Lecture 20: Deep Brain Stimulation and Other Emerging Treatments for Parkinson's Flashcards
define: deep brain stimulation
* give the frequency, length of time per impulse, and current
High frequency electrical current passed
through a focused region of the brain to inhibit the abnormal activity occurring in the brain
- turn off regions in the brain related with pain or abnormal movements (Parkinson’s, dystonia, tremours)
- 185 Hz, 120 us, 60mA
What is the proposed mechanism for DBS?
debated but likely a combination of the following:
* Neuronal inhibition - direct inhibition of neurons
* Inhibitory circuits activation
* Hyperpolarizing neurons (directly or indirectly through interneurons)

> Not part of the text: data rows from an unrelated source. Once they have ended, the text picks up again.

/-- A LAGOON address: slice relative to the run, offset below 6 MiB; a reference adds to the offset only (R278, R279). -/
def State.lagAddr (s : State) (i : IsleIdx) (a : DWord) (ref : BitVec 16) : SliceIdx × Nat :=
  let add := match s.refOf i ref with
    | some p => p.1
    | none => 0
  (finOf 15 (field a.toNat 23 4 + 2 * s.firstRow i), (field a.toNat 0 23 + add) % sliceBytes)

/-- The offset within its space that R248 asks to be a multiple of 16 KiB. -/
def State.alignPos (s : State) (i : IsleIdx) (sp : BitVec 4) (a : DWord) (ref : BitVec 16) : Nat :=
  if sp = 2 then s.devAddr i a ref else if sp = 3 then (s.lagAddr i a ref).2 else 0

/-- The address that R250 refuses in bring-up, test and recovery modes: a DEVICE or LAGOON address, or an ALIGN16 payload,
that is not on a 16 KiB boundary; bits [5:0] of an address are ignored (Table DM-2). -/
def State.misaligned (s : State) (i : IsleIdx) (d : DescFields) : Option Nat :=
  if s.service then none
  else
    let pay := fun (ref : BitVec 16) => match s.refOf i ref with
      | some (p, true) => p
      | _ => 0
    [s.alignPos i d.srcsp d.src d.sref, s.alignPos i d.dstsp d.dst d.dref, pay d.sref, pay d.dref].find?
      (fun a => a % 16384 / 64 != 0)

/-! ## The mesh between two Isles (R29, R408) -/

/-- The next stop on the way from stop a to stop b: along the row first, then along the column (R16). -/
def nextStop (a b : IsleIdx) : IsleIdx :=
  if a.col < b.col then finOf 63 (a.val + 1) else if b.col < a.col then finOf 63 (a.val - 1)
  else if a.val < b.val then finOf 63 (a.val + 8) else if b.val < a.val then finOf 63 (a.val - 8) else a

/-- The stop of a Lagoon slice: slice 2y at the west end of row y, slice 2y + 1 at the east end (R17). -/
def sliceStop (l : SliceIdx) : IsleIdx := finOf 63 (8 * l.row.val + 7 * (l.val % 2))

/-- The sideband header of a mesh flit: destination stop and delivery, owner slot, sending stop, and the circulation tag in the
first flit of a chunk (R15). -/
def meshHeader (dst : IsleIdx) (delivery slot : Nat) (src : IsleIdx) (tag : Nat) : List Byte :=
  [byteOf dst.val, byteOf delivery, byteOf slot, byteOf src.val] ++ leBytes 16 tag ++ List.replicate 4 0

/-- The stop's partition is held by the owner in the flit's slot (R29). -/
def State.accepts (s : State) (hdr : List Byte) : Bool :=
  let stop : IsleIdx := finOf 63 (leAt hdr 0 1 % 64)
  (s.rows[stop.row]).code == leAt hdr 2 1 % 8

/-- A flit dropped at a stop whose partition the sender's owner does not hold: a contained fault against the sender (R29). -/
def State.dropFlit (s : State) (stop : IsleIdx) (sender : RowIdx) : State :=
  s.contained { Report.of (0x4000 + stop.val) with rowOverride := some sender }

/-- An injection armed at a stop acts on the next flit it injects: the next stop corrects it, or drops it (R15, R408). The
answer tells whether the flit went on. -/
def State.injectFlit (s : State) (a b : IsleIdx) : State × Bool :=
  if a == b || !(s.reef.injArmed && s.reef.injChk.toNat == 0x4000 + a.val) then (s, true)
  else
    let two := s.reef.injMode == 2
    let s := { s with reef := { s.reef with injArmed := false } }
    let r := Report.of (0x4000 + (nextStop a b).val)
    if two then (s.contained { r with detail := 1 }, false) else (s.corrected r, true)

/-- A flit that Isle i sends to the local port of `stop`, to its Lagoon slice (1) or to its near channel (3): its own near channel and
store take no mesh. A sending partition that no VF holds has no owner slot to send (R29). True when the flit is delivered. -/
def State.meshWrite (s : State) (i stop : IsleIdx) (delivery tag : Nat) : State × Bool :=
  if i == stop && delivery != 1 then (s, true)
  else
    let slot := (s.rows[i.row]).code
    if 8 ≤ slot || !s.accepts (meshHeader stop delivery slot i tag) then (s.dropFlit stop i.row, false) else s.injectFlit i stop

/-- A read that Isle i asks of a stop: the request as in `meshWrite`, the data back from the stop. -/
def State.meshRead (s : State) (i stop : IsleIdx) (delivery : Nat) : State × Bool :=
  if i == stop && delivery != 1 then (s, true)
  else
    let slot := (s.rows[i.row]).code
    if 8 ≤ slot || !s.accepts (meshHeader stop delivery slot i 0) then (s.dropFlit stop i.row, false) else s.injectFlit stop i

/-- The stops of the near channels that a DEVICE range of `n` bytes at `a` reaches, unit by unit (R18, R270). -/
def State.devStops (s : State) (a n : Nat) : List IsleIdx := (unitStarts a (max n 1)).map (fun k => finOf 63 (devByte s.big512 a k).1.val)

/-- The first of the stops, Isle i's own left out: one owner holds the whole row of a range. -/
def farStop (i : IsleIdx) (l : List IsleIdx) : IsleIdx := (l.find? (· != i)).getD i

/-- Stores an Isle and disarms the Reef's injection when it acted there (R408). -/
def State.putIsle (s : State) (i : IsleIdx) (is : Isle) : State :=
  let o := s.isle i
  let acted := (o.sto.inj.isSome && is.sto.inj.isNone) || (o.me.tileInj.isSome && is.me.tileInj.isNone) ||
    (o.me.latchInj && !is.me.latchInj)
  let s := s.setIsle i is
  if acted then { s with reef := { s.reef with injArmed := false } } else s

/-! ## Strait egress -/

/-- A flit before coding: 20 header bytes with F3 = 0, and 256 payload bytes (Table SD-2). -/
def rawFlit (cls : Nat) (idx : Nat) (fields : Nat) (payload : List Byte) : List Byte :=
  [byteOf (0x20 + 4 * cls + 2 * b2n (idx == 0)), 0] ++ leBytes 2 idx ++ leBytes 16 fields ++
    (payload ++ List.replicate (256 - payload.length) 0).take 256

/-- Hands flits to a port's egress; a port that is DOWN discards them (R299). -/
def State.egressPut (s : State) (y : RowIdx) (l : List (List Byte)) : State :=
  if (s.port y).up then s.setPort y { s.port y with egress := (s.port y).egress ++ l } else s

/-- WIN flits of a window write (R306); the epoch is filled in as they leave. -/
def State.winFlits (s : State) (handle : BitVec 16) (off : Nat) (data : List Byte) : List (List Byte) :=
  (List.range (ceilDiv data.length 256)).map (fun k =>
    let d := slice data (256 * k) 256
    let o := off + 256 * k
    rawFlit 2 (o / 256 % 64) (s.devid.toNat + (handle.toNat % 1024) * 2 ^ 20 + (o / 32) % 2 ^ 32 * 2 ^ 52 +
      (ceilDiv d.length 32 - 1) * 2 ^ 84) d)

/-- The tag of a chunk with HOPS (Table KC-1). -/
def chunkTag (k : KeyChunk) (hops : Nat) : Nat :=
  k.keyset.toNat + k.mfp.toNat * 2 ^ 32 + k.record % 2 ^ 16 * 2 ^ 64 + k.kind % 16 * 2 ^ 80 + hops % 2 ^ 20 * 2 ^ 84 +
    k.chunk % 2 ^ 24 * 2 ^ 104

/-- KEY flits of a 16 KiB chunk (R99): the tag rides in the first. -/
def keyFlits (k : KeyChunk) (hops : Nat) (data : List Byte) : List (List Byte) :=
  (List.range 64).map (fun n => rawFlit 1 n (if n = 0 then chunkTag k hops else 0) (slice data (256 * n) 256))

/-! ## Deliveries and forwards -/

/-- Bytes of a standing forward that have arrived. -/
def Fwd.came (f : Fwd) : Nat := f.d.length.toNat - f.left

/-- Words arrive in an Isle's DELIVERY blocks; its standing forwards for their slot take a copy to send on (R264). Key words that came
round the ring are sent on by the port alone (R99). -/
def State.deliver (s : State) (p : IsleIdx) (a : Arrival) : State :=
  let is := s.isle p
  let slot := is.slotAt a.addr
  let take := fun (f : Fwd) =>
    if slot == some f.slot && decide (0 < f.left) then
      let pend := if a.ring && f.d.dstsp == 5 then f.pend
        else f.pend ++ [(f.d.dst.toNat + f.came, a.bytes.take f.left, a.key)]
      { f with left := f.left - a.bytes.length, pend := pend }
    else f
  s.setIsle p { is with mov := { is.mov with arrivals := is.mov.arrivals ++ [a], fwds := is.mov.fwds.map take } }

/-- DELIVERY blocks of 16 KiB that waiting arrivals take, slot by slot (R253). -/
def Isle.deliveryBlocks (is : Isle) : Nat :=
  let l := is.mov.arrivals.foldl (fun (m : List (Option (Fin 128) × Nat)) a =>
    let k := is.slotAt a.addr
    (k, a.bytes.length + (m.find? (fun x => x.1 == k)).elim 0 (·.2)) :: m.filter (fun x => x.1 != k)) []
  l.foldl (fun n x => n + ceilDiv x.2 16384) 0

/-- The receiving mover has a DELIVERY block free, for which it grants a credit (R253). -/
def State.deliveryFree (s : State) (p : IsleIdx) : Bool := decide ((s.isle p).deliveryBlocks < (s.isle p).mov.rd.toNat)

/-- A block for the store of Isle `p`. -/
def State.sendBlock (s : State) (i p : IsleIdx) (addr : Nat) (bytes : List Byte) (key : Option KeyChunk) : State :=
  let f := s.meshWrite i p 0 (key.elim 0 (fun k => chunkTag k 0))
  if f.2 then f.1.deliver p { addr := addr, bytes := bytes, key := key, ring := false, wait := 0 } else f.1

/-- Bytes for the row's port: a key chunk as KEY flits with HOPS = M − 1, else a window write (R99, R306). -/
def State.sendStrait (s : State) (i : IsleIdx) (handle : BitVec 16) (off : Nat) (bytes : List Byte) (key : Option KeyChunk) : State :=
  match key with
  | some k => s.egressPut i.row (keyFlits k (s.port i.row).kcRsize.toNat bytes)
  | none => s.egressPut i.row (s.winFlits handle off bytes)

/-- The first waiting words of a standing forward of Isle i go on: to the row's port, or to PEER once it grants a delivery credit
(R253, R264). A forward whose bytes have all gone ends. -/
def State.forwardStep (s : State) (i : IsleIdx) : Option State :=
  let go := fun (f : Fwd) => !f.pend.isEmpty && (f.d.dstsp == 5 || i == f.d.peer || s.deliveryFree f.d.peer)
  match (s.isle i).mov.fwds.find? go with
  | none => none
  | some f =>
    match f.pend with
    | [] => none
    | x :: rest =>
      let is := s.isle i
      let fwds := (is.mov.fwds.map (fun g => if g == f then { g with pend := rest, wait := 0 } else g)).filter
        (fun g => decide (0 < g.left) || !g.pend.isEmpty)
      let s := s.setIsle i { is with mov := { is.mov with fwds := fwds, bytes := is.mov.bytes + BitVec.ofNat 64 x.2.1.length } }
      some (if f.d.dstsp = 5 then s.sendStrait i f.d.target x.1 x.2.1 x.2.2 else s.sendBlock i f.d.peer x.1 x.2.1 x.2.2)

/-- Writes landed words into their slot, with the tag of a chunk that begins there: the slot becomes FULL when a round's bytes are all
there (R205, R240). -/
def Isle.landed (is : Isle) (a : Arrival) : Isle :=
  let is := (is.storeWrite a.addr a.bytes).setTags a.addr a.bytes.length (a.key.toList.map (fun k => (a.addr, k)))
  match is.slotAt a.addr with
  | none => is
  | some k =>
    let x := is.slot k
    let got := x.got + a.bytes.length
    is.setSlot k { x with got := got, full := decide (32 * x.len ≤ got) }

/-- The first arrival whose slot is drained (R240). -/
def Isle.nextLanding (is : Isle) : Option Arrival :=
  is.mov.arrivals.find? (fun a => match is.slotAt a.addr with
    | some k => !(is.slot k).full
    | none => true)

/-- It lands; none when all wait. -/
def Isle.land (is : Isle) : Option Isle :=
  is.nextLanding.map (fun a => ({ is with mov := { is.mov with arrivals := eraseFirst (· == a) is.mov.arrivals } }).landed a)

/-- The landing of a job's plan whose slots at Isle i hold slot k. -/
def landingAt (j : Job) (i : IsleIdx) (k : Fin 128) : Option KeyLanding :=
  (j.img.sections.strait.elim [] (·.keyLandings)).find? (fun l =>
    l.consumer == i && decide (l.slot0.val ≤ k.val) && decide (k.val < l.slot0.val + l.kslots))

/-- The record that a chunk's place expects, and whether its tag agrees: KEYSET with the record's, MFP with the module's own, RECORD
and CHUNK with the plan's (R84). Where the plan names no landing for the slot, the chunk's own RECORD is the one expected. -/
def State.keyAgrees (s : State) (j : Job) (i : IsleIdx) (k : Fin 128) (c : KeyChunk) : Nat × Bool :=
  let x := (s.isle i).slot k
  let plan := landingAt j i k
  let record := plan.elim c.record (·.record)
  (record, (s.jobKeySet j).any (fun y => y.mfp == c.mfp && (y.records[record]?).any (fun r => r.keyset == c.keyset)) &&
    plan.all (fun l => l.record == c.record && l.chunks[k.val - l.slot0.val + x.rounds * l.kslots]? == some c.chunk))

Describe the basal ganglia motor circuit
Basal ganglia circuitry is under control of the cerebral cortex
cerebral cortex –> putamen/striatum –> globus pallidus external –> subthalamic nucleus –> globus pallidus internal and SNr (substantia nigra pars reticula) –> ventral lateral and ventral anterior nucleus of thalamus –> frontal cortex–> spinal cord and brainstem
substantia nigra pars compacta
With Parkinson’s disease, dopaminergic neurons in the substantia nigra pars compacta die, resulting in the striatum/putamen more strongly inhibiting globus pallidus externus
globus pallidus externus is inhibited from inhibiting the subthalamic nuclei. Subthalamic nuclei increases its stimulation of GPi and SNr. GPi and SNr (substantia nigra pars reticula) increase their inhibition on the ventral lateral and ventral anterior thalamus. This decreases the excitation of the frontal cortex, making movement initiation difficult
DBS targets the subthalamic nuclei, decreasing its stimulation of Gpi and SNR, and thus decreasing GPi and SNr’s inhibition of the ventral latera and ventral anterior thalamus
What are 3 surgical procedures proposed for parkinsonism
deep brain stimulation: introduce electrode to target the subthalamic nucleus to reduce how much it excites globus pallidus internus
pallidotomy: the surgeon destroys a tiny part of the globus pallidus by creating a scar. This reduces the brain activity in that area. 1 time procedure that is risky
neural transplantation: replace lost dopaminergic neurons lost from parkinsons by transplanting tissue with dopaminergic neurons. generally not successful. recognized as foreign tissue by the body, encapsulated in fibrous tissue eventually
How is DBS implanted? Is patient awake or asleep?
Pre-surgery
MRI images in multiple planes (coronal, sagittal, axial) of the brain are taken first to localize target subthalamic nuclei. taken in multiple planes
pictures are sent to a navigation computer which helps guide the advancements of electrodes during surgery
during surgery:
patient is strapped down in stereotaxic frame to prevent head movements.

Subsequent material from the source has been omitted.